もうじき五月が終わろうとしているが、梅雨入りした今、この一月をふり返って最も鮮やかにイメージされるのは、やはり「陽光の輝き」だ。慌しくストレスの多い日常のさなかにあっても、その都度澄みきった五月の光の美しさを感じることができた。

寒冷に沈み込んだ長い冬の眠りから醒めて、街のあちこちで緑が映え、躍動する。目一杯の光を吸い込んだ植物の彩りをどう言葉で言いあらわしたらいいんだろうか、と、考えながら歩く時間は愉しく、それ自体が休息でもあった。

ところで、わたしは今月、街や近所で目にとまった樹の幹に、また枝や葉に、少しのあいだじっと触れるという経験を何度かした。

それにはきっかけがあって、詩人長田弘 おさだひろし(1939-2015)さんの詩集「黙されたことば」と「詩の樹の下で」(何れも みすず書房)を、図書館で借り出して読んだことだった。この二冊から受けた感動があったのだ。…

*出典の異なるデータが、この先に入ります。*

/-- Settles O35: a write at the head of the queue (`sysDone_front`, `headerDone_front`), and what it leaves in the region. -/
theorem systemAndHeaderWrites : Obligations.SystemAndHeaderWrites := by
  unfold Obligations.SystemAndHeaderWrites
  refine ⟨fun s rest run due sealing => ⟨fun item here => ⟨fun settled whole => ?_, ?_⟩, fun item here settled whole => ?_,
      fun i r k e retried here distinct he hi hr hk => ?_, fun h here => ⟨?_, ?_⟩⟩,
    fun s h rest run due sealing here => ?_, fun st item => ?_, fun nv h => ?_, fun i j a b hi hj => ?_⟩
  · refine exec_systemWriteComplete run ((sysDone_front here true).trans (if_pos rfl) |>.trans ?_) sealing due
    refine sysEnded_quiet ?_ ?_ ..
    · exact settled
    · exact whole
  · exact exec_systemWriteComplete run ((sysDone_front here false).trans rfl) sealing due
  · obtain ⟨nv, torn, contents, mem, other⟩ := Store.tearSys_spec { s.store with writes := rest } item
    refine ⟨nv, exec_systemWriteComplete run ((sysDone_front here false).trans (if_neg (by decide)) |>.trans (if_pos rfl) |>.trans ?_)
      sealing due, contents, mem, other⟩
    rw [torn]
    refine sysEnded_quiet ?_ ?_ ..
    · exact settled
    · exact whole
  · subst hi hr
    have content : s.store.content (.entry e.index (some e.img.record)) = some (.entry { e.img with pages := e.img.pages.take k }) := by
      show (s.store.dir.find? _).map _ = _
      rw [find_entry distinct he]
      simp only [Option.map_some, Entry.written, hk]
    have written : s.store.written (.entry e.index (some e.img.record)) =
        s.store.nv.put (SysItem.entry e.index (some e.img.record)).address
          (SysContent.entry { e.img with pages := e.img.pages.take k }).cell := by
      unfold Store.written
      rw [content]
    refine ⟨_, exec_systemWriteComplete run ((sysDone_front here true).trans (if_pos rfl)) sealing due, ?_, ?_, ?_, written, rfl, rfl⟩
    · refine List.mem_map.2 ⟨e, he, (if_pos (by simp)).trans ?_⟩
      simp only [Entry.written, hk]
    · intro x hx hne
      exact List.mem_map.2 ⟨x, hx, if_neg (by simp [hne])⟩
    · exact List.length_map _
  · exact exec_headerWriteComplete run ((headerDone_front here true).trans rfl) sealing due
  · exact exec_headerWriteComplete run ((headerDone_front here false).trans rfl) sealing due
  · obtain ⟨nv, torn, contents, mem, other⟩ := Store.tearHeader_spec { s.store with writes := rest } h
    refine ⟨nv, exec_headerWriteComplete run ((headerDone_front here false).trans ?_) sealing due, contents, mem, other⟩
    exact congrArg (fun st => ({ s with store := st } : State)) torn
  · exact ⟨st.written_read item, st.written_mem item, fun a => st.written_other item⟩
  · exact ⟨nv.putHeader_header h, rfl, fun a => nv.putHeader_other h⟩
  · rw [entry_address, entry_address]
    omega

/-! ## A page write that matches (R95, R132, R135) -/

theorem Store.update_update (st : Store) (r : Nat) {f g : Entry → Entry} (hf : ∀ e, (f e).img.record = e.img.record) :
    (st.update r f).update r g = st.update r (g ∘ f) := by
  unfold Store.update
  rw [List.map_map]
  refine congrArg (fun dir => ({ st with dir := dir } : Store)) (List.map_congr_left fun e _ => ?_)
  by_cases h : e.img.record = r
  · simp [h, hf]
  · simp [h]

/-- A change that leaves the one entry of the record as it is changes nothing. -/
theorem Store.update_self {st : Store} {r : Nat} {f : Entry → Entry} (h : ∀ x ∈ st.dir, x.img.record = r → f x = x) :
    st.update r f = st := by
  unfold Store.update
  have same : (st.dir.map fun e => if e.img.record == r then f e else e) = st.dir := by
    refine (List.map_congr_left fun e he => ?_).trans (List.map_id _)
    by_cases hr : e.img.record = r
    · rw [if_pos (by simpa using hr)]
      exact h e he hr
    · exact if_neg (by simpa using hr)
  rw [same]

theorem Store.update_indexes (st : Store) (r : Nat) {f : Entry → Entry} (hf : ∀ e, (f e).index = e.index) :
    (st.update r f).dir.map (·.index) = st.dir.map (·.index) := by
  unfold Store.update
  rw [List.map_map]
  refine List.map_congr_left fun e _ => ?_
  simp only [Function.comp_apply]
  split <;> simp [hf]

/-- The write of the entry of a live record joins the end of the queue. -/
theorem Store.writeEntryOf_eq {st : Store} {r : Nat} {e : Entry} (he : st.entryOf r = some e) (distinct : (st.dir.map (·.index)).Nodup) :
    st.writeEntryOf r = { st with writes := st.writes ++ [.sys (.entry e.index (some r)) false] } := by
  obtain ⟨hd, hr⟩ := Store.entryOf_some he
  have own : (st.dir.find? fun x => x.index == e.index).map (·.img.record) = some r := by
    rcases hf : st.dir.find? fun x => x.index == e.index with _ | x
    · exact absurd (List.find?_eq_none.1 hf e hd) (by simp)
    · rw [hf, eq_of_index distinct (List.mem_of_find?_eq_some hf) hd (by simpa using List.find?_some hf), Option.map_some, hr]
  unfold Store.writeEntryOf
  rw [he]
  show st.writeEntry e.index = _
  unfold Store.writeEntry
  rw [own]
  rfl

/-- A position verified counts in pages verified when it is the next one (R132). -/
def Entry.verifiedAt (pos : Nat) (e : Entry) : Entry :=
  { e with img := { e.img with verified := if e.img.verified = pos then pos + 1 else e.img.verified } }

/-- An entry that is SEALED, all its positions verified (R135). -/
def Entry.sealed (e : Entry) : Entry := { e with img := { e.img with sealed := true, verified := e.img.pages.length } }

section
variable {st : Store} {r pos : Nat} {e : Entry}

/-- The write that a verified position hands over for its entry. -/
def Entry.ownWrite (e : Entry) (r pos : Nat) : List StoreWrite :=
  if e.img.verified = pos ∧ 1 < e.img.pages.length then [.sys (.entry e.index (some r)) false] else []

theorem Store.verify_eq (he : st.entryOf r = some e) (distinct : (st.dir.map (·.index)).Nodup)
    (alone : ∀ x ∈ st.dir, x.img.record = r → x = e) :
    st.verify r pos = { st.update r (Entry.verifiedAt pos) with writes := st.writes ++ e.ownWrite r pos } := by
  unfold Store.verify Entry.ownWrite
  rw [he]
  dsimp only
  by_cases next : e.img.verified = pos
  · have step : (st.update r fun x => { x with img := { x.img with verified := pos + 1 } }) =
        st.update r (Entry.verifiedAt pos) := by
      refine congrArg (fun dir => ({ st with dir := dir } : Store)) (List.map_congr_left fun x hx => ?_)
      by_cases hr : x.img.record = r
      · rw [if_pos (by simpa using hr), if_pos (by simpa using hr), alone x hx hr, Entry.verifiedAt, if_pos next]
      · rw [if_neg (by simpa using hr), if_neg (by simpa using hr)]
    rw [if_pos next, step]
    by_cases many : 1 < e.img.pages.length
    · rw [if_pos many, if_pos ⟨next, many⟩, Store.writeEntryOf_eq (e := e.verifiedAt pos)
        ((st.entryOf_update r (f := Entry.verifiedAt pos) fun _ => rfl).trans (by rw [he]; rfl))
        (by rwa [st.update_indexes r (f := Entry.verifiedAt pos) fun _ => rfl])]
      rfl
    · rw [if_neg many, if_neg fun h => many h.2, List.append_nil]
      rfl
  · have same : st.update r (Entry.verifiedAt pos) = st := Store.update_self fun x hx hr => by
      rw [alone x hx hr, Entry.verifiedAt, if_neg next]
    rw [if_neg next, if_neg fun h => next h.1, same, List.append_nil]

/-- What follows a page write that matches, in the entry of its record. -/
def Entry.followed (pos len : Nat) (bs : List Byte) : PageNext → Entry → Entry
  | .more, e => if pos = 0 then { e with opened := bs } else e
  | .close _, e => if pos + 1 < len then { e with keep := some (pos + 1) } else e
  | .seal, e => e.sealed

/-- The queue after a page write that matches, whose write has left it. -/
def matchedWrites (e : Entry) (r pos : Nat) (rest : List StoreWrite) : PageNext → List StoreWrite
  | .more => rest ++ e.ownWrite r pos
  | .close h => (if pos + 1 < e.img.pages.length then [.sys (.entry e.index (some r)) false, .page r 0 h .seal]
      else [.page r 0 h .seal]) ++ (rest ++ e.ownWrite r pos)
  | .seal => rest ++ e.ownWrite r pos ++ [.sys (.entry e.index (some r)) false]

theorem Entry.verifiedAt_record (pos : Nat) (e : Entry) : (e.verifiedAt pos).img.record = e.img.record := rfl

theorem Entry.verifiedAt_index (pos : Nat) (e : Entry) : (e.verifiedAt pos).index = e.index := rfl

theorem Entry.followed_record (pos len : Nat) (bs : List Byte) (next : PageNext) (e : Entry) :
    (e.followed pos len bs next).img.record = e.img.record := by
  cases next with
  | more =>
    rw [Entry.followed]
    split <;> rfl
  | close h =>
    rw [Entry.followed]
    split <;> rfl
  | _ => rfl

近所の散歩道には一本の樹が立っている。マンションに囲まれた中で、何らかの理由があって伐採されずに残った樹のようにも思える。

ところがこの樹は非常な大木で、重く垂れ下がる数本の太い枝と、そこにびっしりつけた葉でまわりが埋まり、時には近所の子供たちの格好の遊び場にもなっているのだ。

その日は週末だったが、不思議と静かで、子供も見えず、乾いた風が特に強く吹いていた。たえずながれていく車道の車の音が少し ものういような一刻だった。

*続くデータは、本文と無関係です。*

-- ==== Sys2Proof/Word.lean ====
section
/-! DEFINITION. The word types of the HRM SD-SPI core (spec 00_scope.md R10, 30_encoding.md R101, R109). -/

namespace Sys2Proof

/-- One byte: what crosses the transport in one exchange (R10, R69). -/
abbrev Byte := BitVec 8

/-- The host's request word `OP[43:40] ## OPERAND[39:0]` (30_encoding.md R109). -/
abbrev ReqWord := BitVec 44

/-- A command frame as one number, bit 47 the first bit on the wire (30_encoding.md R101). -/
abbrev FrameWord := BitVec 48

/-- A row of the opcode table as one number: a frame, or a request word with its top four bits 0. -/
abbrev TableWord := BitVec 48

/-- The three 512-byte buffers (20_memory.md R60): `WRBUF`, `RXBUF[0]` (A) and `RXBUF[1]` (B). -/
inductive BufId where
  | wr
  | rxA
  | rxB
  deriving DecidableEq, Repr

end Sys2Proof
end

一面葉をつけて、まるで房のようになって垂れ下がった緑に囲われて樹の真下に立つと、ちょっとこの樹に守られているような感じの心地にもなった。

そこで思いきって幹に手をあててじっとしてみたのだが、そのとき、鮮やかな葉の緑と暗く太い幹の対照が不思議に感じられた。こんな風にこれまで思ったことはない。…

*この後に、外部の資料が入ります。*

theorem exec_init_row {s t : State} (h : execInit s = .next t) : Row .init s t := by
  unfold execInit at h
  split at h
  case h_1 hp => cases h; exact .enterInit s hp
  case h_2 hp =>
    split at h
    case isTrue hq =>
      rcases preambleByte_cases h with ⟨hc, rfl⟩ | ⟨hc, rfl⟩
      · exact .preByte s hp hq hc
      · exact .preLast s hp hq hc
    case isFalse => simp at h
  case h_3 hp =>
    rcases sendFrameByte_cases h with ⟨hc, rfl⟩ | ⟨hc, h⟩
    · exact .frameByte _ s (.inr (.inl rfl)) hp hc
    · cases h; exact .frameScan _ s (.inl rfl) hp hc
  case h_4 hp =>
    rcases initScan_cases h with ⟨hq, h⟩ | ⟨hq, h⟩
    · rcases scanShort_cases h with ⟨hx, rfl⟩ | ⟨hx, rfl⟩
      · exact .scanIdle _ s (.inr (.inr (.inl ⟨rfl, by tauto⟩))) hp hx
      · exact .scanShortHit _ s (.inr (.inl ⟨rfl, hq⟩)) hp hx
    · rcases scanExtended_cases h with ⟨hx, rfl⟩ | ⟨hx, rfl⟩
      · exact .scanIdle _ s (.inr (.inr (.inl ⟨rfl, by tauto⟩))) hp hx
      · exact .scanExtHit _ s (.inr ⟨rfl, hq⟩) hp hx
  case h_5 hp =>
    split at h
    case isTrue hq =>
      rcases captureByte_cases h with ⟨h1, h3, rfl⟩ | ⟨hc, rfl⟩
      · exact .capByte _ s (.inr ⟨rfl, hq⟩) hp h1 h3
      · exact .capLast _ s (.inr ⟨rfl, hq⟩) hp hc
    case isFalse => simp at h
  case h_6 hp =>
    have hs : ∀ e, matchesShort e (rxByte s) = false ↔ s.resp[0] ≠ e := by
      intro e; rw [← not_iff_not]; simp [matchesShort_iff]
    have he : ∀ e, matchesExtended e (rxByte s) = false ↔ s.resp ≠ e := by
      intro e; rw [← not_iff_not]; simp [matchesExtended_iff]
    have hs' : ∀ e, matchesShort e (rxByte s) = true ↔ s.resp[0] = e := fun e => matchesShort_iff e _
    have he' : ∀ e, matchesExtended e (rxByte s) = true ↔ s.resp = e := fun e => matchesExtended_iff e _
    rcases initDecide_cases h with ⟨hq, hm, rfl⟩ | ⟨hq, hm, rfl⟩ | ⟨hq, hm, rfl⟩ | ⟨hq, hm, rfl⟩ | ⟨hq, hm, rfl⟩ |
      ⟨hq, hm, rfl⟩ | ⟨hq, hm, rfl⟩ | ⟨hq, hm, rfl⟩
    · exact .initFrame s _ _ _ hp (.inl ⟨hq, (hs' _).1 hm, rfl, rfl, rfl⟩)
    · exact .initFrame s s.iseq _ _ hp (.inr (.inl ⟨hq, (hs _).1 hm, hq, rfl, rfl⟩))
    · exact .initFrame s _ _ _ hp (.inr (.inr (.inl ⟨hq, (he' _).1 hm, rfl, rfl, rfl⟩)))
    · exact .initFrame s s.iseq _ _ hp (.inr (.inr (.inr (.inl ⟨hq, (he _).1 hm, hq, rfl, rfl⟩))))
    · exact .initFrame s _ _ _ hp (.inr (.inr (.inr (.inr (.inl ⟨hq, (hs' _).1 hm, rfl, rfl, rfl⟩)))))
    · exact .initFrame s s.iseq _ _ hp (.inr (.inr (.inr (.inr (.inr (.inl ⟨hq, (hs _).1 hm, hq, rfl, rfl⟩))))))
    · exact .initReady s hp hq ((hs' _).1 hm)
    · exact .initFrame s _ _ _ hp (.inr (.inr (.inr (.inr (.inr (.inr ⟨hq, (hs _).1 hm, rfl, rfl, rfl⟩))))))
  all_goals simp at h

手をあてて感じたことは、樹の持っている生命の深さや大きさ、だった。幹の内側では私(達)の鼓膜に直接響くような音が鳴っているわけではない。だが、決してそれは「静寂」と云うものではなかったように思う。

樹木という生命体がその内部に宿している時間とは、やはり、人間には容易にはかれない気がする。鮮やかな葉をつけて躍動する枝々の、元の幹は、威厳を感じさせるほど暗い。

樹とは、あたたかいだけではなく、美しいだけでなく、畏怖を感じさせるような存在でもある。生命の尊厳をこんな風にして、慌しい日常のなかで感じられる機会が、また今年の五月の中にあった。

何よりそのきっかけを、私は長田弘さんの著書を通して受け取ったのだった。

この二冊の作品集と出あえた事が恵みだった。